#### Explain Solution R.D.Sharma Class 12 Chapter 9 Differentiability  Exercise 9.1 Question 7 Sub Question 3 Maths Textbook Solution.

Answer: f(x) is neither continuous nor differentiable at x = 0 for m $\leq$ 0

Hint: The function y = f(x) is said to be differentiable in the closed interval [a, b] if R f  (a) and L f  (b) exist and f `(x) exist for every point of (a, b).

If the left hand limit, right hand limit and the value of the function at x = c exist and are equal to each other, then f is said to be continuous at x = c.

Given: $f\left ( x \right )=$$\left\{\begin{array}{c} x^{m} \sin \left(\frac{1}{x}\right), x \neq 0 \\ 0, x=0 \end{array}\right.$

Solution:

\begin{aligned} &\mathrm{LHL}=\lim _{x \rightarrow 0^{-}} \mathrm{f}(\mathrm{x}) \\ &=\lim _{h \rightarrow 0} \mathrm{f}(0-\mathrm{h}) \\ &=\lim _{h \rightarrow 0}(-h)^{m} \sin \left(\frac{1}{-h}\right) \end{aligned}

As we know $(0)^{1}=0 \text { and } \sin \left(\frac{1}{0}\right)=\sin (\infty) \text {, }$

$\Rightarrow not \: defined \: as\: \: m\leq 0$

\begin{aligned} &\mathrm{RHL}=\lim _{x \rightarrow 0^{+}} \mathrm{f}(\mathrm{x}) \\ &=\lim _{h \rightarrow 0} \mathrm{f}(0+\mathrm{h}) \\ &=\lim _{h \rightarrow 0}(h)^{m} \sin \left(\frac{1}{h}\right) \end{aligned}

$\Rightarrow not \: defined \: as\: \: m\leq 0$

Since RHL and LHL are not defined, f (x) is not continuous.
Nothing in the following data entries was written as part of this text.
-- ==== Sys2Proof/Laws/Reads.lean ====
section
/-! SUPPORT. What each simple operation leaves unchanged: one lemma for each operation and each block it does not
touch. -/

namespace Sys2Proof.Machine

/-! ### `notice` -/

@[simp] theorem State.lcu_notice (s : State) (k : NoticeKind) (o : Option Nat) (n : Option MarkNo) (v : Option (BitVec 32)) :
    (s.notice k o n v).lcu = s.lcu := rfl
@[simp] theorem State.mke_notice (s : State) (k : NoticeKind) (o : Option Nat) (n : Option MarkNo) (v : Option (BitVec 32)) :
    (s.notice k o n v).mke = s.mke := rfl
@[simp] theorem State.aou_notice (s : State) (k : NoticeKind) (o : Option Nat) (n : Option MarkNo) (v : Option (BitVec 32)) :
    (s.notice k o n v).aou = s.aou := rfl
@[simp] theorem State.scu_notice (s : State) (k : NoticeKind) (o : Option Nat) (n : Option MarkNo) (v : Option (BitVec 32)) :
    (s.notice k o n v).scu = s.scu := rfl
@[simp] theorem State.htu_notice (s : State) (k : NoticeKind) (o : Option Nat) (n : Option MarkNo) (v : Option (BitVec 32)) :
    (s.notice k o n v).htu = s.htu := rfl
@[simp] theorem State.rmu_notice (s : State) (k : NoticeKind) (o : Option Nat) (n : Option MarkNo) (v : Option (BitVec 32)) :
    (s.notice k o n v).rmu = s.rmu := rfl
@[simp] theorem State.lbi_notice (s : State) (k : NoticeKind) (o : Option Nat) (n : Option MarkNo) (v : Option (BitVec 32)) :
    (s.notice k o n v).lbi = s.lbi := rfl
@[simp] theorem State.stc_notice (s : State) (k : NoticeKind) (o : Option Nat) (n : Option MarkNo) (v : Option (BitVec 32)) :
    (s.notice k o n v).stc = s.stc := rfl
@[simp] theorem State.pins_notice (s : State) (k : NoticeKind) (o : Option Nat) (n : Option MarkNo) (v : Option (BitVec 32)) :
    (s.notice k o n v).pins = s.pins := rfl
@[simp] theorem State.pending_notice (s : State) (k : NoticeKind) (o : Option Nat) (n : Option MarkNo) (v : Option (BitVec 32)) :
    (s.notice k o n v).pending = s.pending := rfl

/-! ### `noticeMark` -/

@[simp] theorem State.lcu_noticeMark (s : State) (k : NoticeKind) (m : Option MarkRef) (v : Option (BitVec 32)) :
    (s.noticeMark k m v).lcu = s.lcu := rfl
@[simp] theorem State.mke_noticeMark (s : State) (k : NoticeKind) (m : Option MarkRef) (v : Option (BitVec 32)) :
    (s.noticeMark k m v).mke = s.mke := rfl
@[simp] theorem State.aou_noticeMark (s : State) (k : NoticeKind) (m : Option MarkRef) (v : Option (BitVec 32)) :
    (s.noticeMark k m v).aou = s.aou := rfl
@[simp] theorem State.scu_noticeMark (s : State) (k : NoticeKind) (m : Option MarkRef) (v : Option (BitVec 32)) :
    (s.noticeMark k m v).scu = s.scu := rfl
@[simp] theorem State.htu_noticeMark (s : State) (k : NoticeKind) (m : Option MarkRef) (v : Option (BitVec 32)) :
    (s.noticeMark k m v).htu = s.htu := rfl
@[simp] theorem State.rmu_noticeMark (s : State) (k : NoticeKind) (m : Option MarkRef) (v : Option (BitVec 32)) :
    (s.noticeMark k m v).rmu = s.rmu := rfl
@[simp] theorem State.lbi_noticeMark (s : State) (k : NoticeKind) (m : Option MarkRef) (v : Option (BitVec 32)) :
    (s.noticeMark k m v).lbi = s.lbi := rfl
@[simp] theorem State.stc_noticeMark (s : State) (k : NoticeKind) (m : Option MarkRef) (v : Option (BitVec 32)) :
    (s.noticeMark k m v).stc = s.stc := rfl
@[simp] theorem State.pins_noticeMark (s : State) (k : NoticeKind) (m : Option MarkRef) (v : Option (BitVec 32)) :
    (s.noticeMark k m v).pins = s.pins := rfl
@[simp] theorem State.pending_noticeMark (s : State) (k : NoticeKind) (m : Option MarkRef) (v : Option (BitVec 32)) :
    (s.noticeMark k m v).pending = s.pending := rfl

/-! ### `count` -/

@[simp] theorem State.lcu_count (s : State) (k : CounterName) :
    (s.count k).lcu = s.lcu := rfl
@[simp] theorem State.mke_count (s : State) (k : CounterName) :
    (s.count k).mke = s.mke := rfl
@[simp] theorem State.aou_count (s : State) (k : CounterName) :
    (s.count k).aou = s.aou := rfl
@[simp] theorem State.scu_count (s : State) (k : CounterName) :
    (s.count k).scu = s.scu := rfl
@[simp] theorem State.htu_count (s : State) (k : CounterName) :
    (s.count k).htu = s.htu := rfl
@[simp] theorem State.rmu_count (s : State) (k : CounterName) :
    (s.count k).rmu = s.rmu := rfl
@[simp] theorem State.lbi_count (s : State) (k : CounterName) :
    (s.count k).lbi = s.lbi := rfl
@[simp] theorem State.lpt_count (s : State) (k : CounterName) :
    (s.count k).lpt = s.lpt := rfl
@[simp] theorem State.pins_count (s : State) (k : CounterName) :
    (s.count k).pins = s.pins := rfl
@[simp] theorem State.pending_count (s : State) (k : CounterName) :
    (s.count k).pending = s.pending := rfl

/-! ### `recordFault` -/

@[simp] theorem State.lcu_recordFault (s : State) (k : FaultKind) (o : Nat) :
    (s.recordFault k o).lcu = s.lcu := rfl
@[simp] theorem State.mke_recordFault (s : State) (k : FaultKind) (o : Nat) :
    (s.recordFault k o).mke = s.mke := rfl
@[simp] theorem State.aou_recordFault (s : State) (k : FaultKind) (o : Nat) :
    (s.recordFault k o).aou = s.aou := rfl
@[simp] theorem State.scu_recordFault (s : State) (k : FaultKind) (o : Nat) :
    (s.recordFault k o).scu = s.scu := rfl
@[simp] theorem State.htu_recordFault (s : State) (k : FaultKind) (o : Nat) :
    (s.recordFault k o).htu = s.htu := rfl
@[simp] theorem State.rmu_recordFault (s : State) (k : FaultKind) (o : Nat) :
    (s.recordFault k o).rmu = s.rmu := rfl
@[simp] theorem State.lbi_recordFault (s : State) (k : FaultKind) (o : Nat) :
    (s.recordFault k o).lbi = s.lbi := rfl
@[simp] theorem State.lpt_recordFault (s : State) (k : FaultKind) (o : Nat) :
    (s.recordFault k o).lpt = s.lpt := rfl
@[simp] theorem State.pins_recordFault (s : State) (k : FaultKind) (o : Nat) :
    (s.recordFault k o).pins = s.pins := rfl
@[simp] theorem State.pending_recordFault (s : State) (k : FaultKind) (o : Nat) :
    (s.recordFault k o).pending = s.pending := rfl

/-! ### `request` -/

@[simp] theorem State.lcu_request (s : State) (r : DeferredRequest) :
    (s.request r).lcu = s.lcu := rfl
@[simp] theorem State.mke_request (s : State) (r : DeferredRequest) :
    (s.request r).mke = s.mke := rfl
@[simp] theorem State.aou_request (s : State) (r : DeferredRequest) :
    (s.request r).aou = s.aou := rfl
@[simp] theorem State.scu_request (s : State) (r : DeferredRequest) :
    (s.request r).scu = s.scu := rfl
@[simp] theorem State.htu_request (s : State) (r : DeferredRequest) :
    (s.request r).htu = s.htu := rfl
@[simp] theorem State.rmu_request (s : State) (r : DeferredRequest) :
    (s.request r).rmu = s.rmu := rfl
@[simp] theorem State.stc_request (s : State) (r : DeferredRequest) :
    (s.request r).stc = s.stc := rfl
@[simp] theorem State.lpt_request (s : State) (r : DeferredRequest) :
    (s.request r).lpt = s.lpt := rfl
@[simp] theorem State.pins_request (s : State) (r : DeferredRequest) :
    (s.request r).pins = s.pins := rfl
@[simp] theorem State.pending_request (s : State) (r : DeferredRequest) :
    (s.request r).pending = s.pending := rfl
\begin{aligned} &\mathrm{LHD} \text { at } \mathrm{x}=0: \lim _{x \rightarrow 0^{-}} \frac{f(x)-f(0)}{x-0}\\ &=\lim _{h \rightarrow 0} \frac{f(0-h)-f(0)}{(0-h)-0}\\ &=\lim _{h \rightarrow 0} \frac{(-h)^{m} \sin \left(\frac{-1}{h}\right)}{-h}\\ &=\lim _{h \rightarrow 0}-(-h)^{m-1} \sin \left(\frac{1}{h}\right)\\ &\text { Since }\left\{\frac{a^{m}}{a^{n}} \Rightarrow a^{m-n}\right\} \text { and }\{\sin (-\theta) \Rightarrow-\sin \theta\} \text {, } \end{aligned}

$\Rightarrow not \: defined \: as\: \: m\leq 0$

\begin{aligned} &\mathrm{RHD} \text { at } \mathrm{x}=0: \lim _{x \rightarrow 0^{-}} \frac{f(x)-f(0)}{x-0}\\ &=\lim _{h \rightarrow 0} \frac{f(0+h)-f(0)}{(0+h)-0}\\ &=\lim _{h \rightarrow 0} \frac{(h)^{m} \sin \left(\frac{1}{h}\right)}{h}\\ &=\lim _{h \rightarrow 0}(h)^{m-1} \sin \left(\frac{1}{h}\right)\\ &\text { Since }\left\{\frac{a^{m}}{a^{n}} \Rightarrow a^{m-n}\right\} \text { and }\{\sin (-\theta) \Rightarrow-\sin \theta\} \text {, } \end{aligned}

$\Rightarrow not \: defined \: as\: \: m\leq 0$

LHD and RHD does not exist .

Hence, f(x) is neither continuous nor differentiable at x = 0.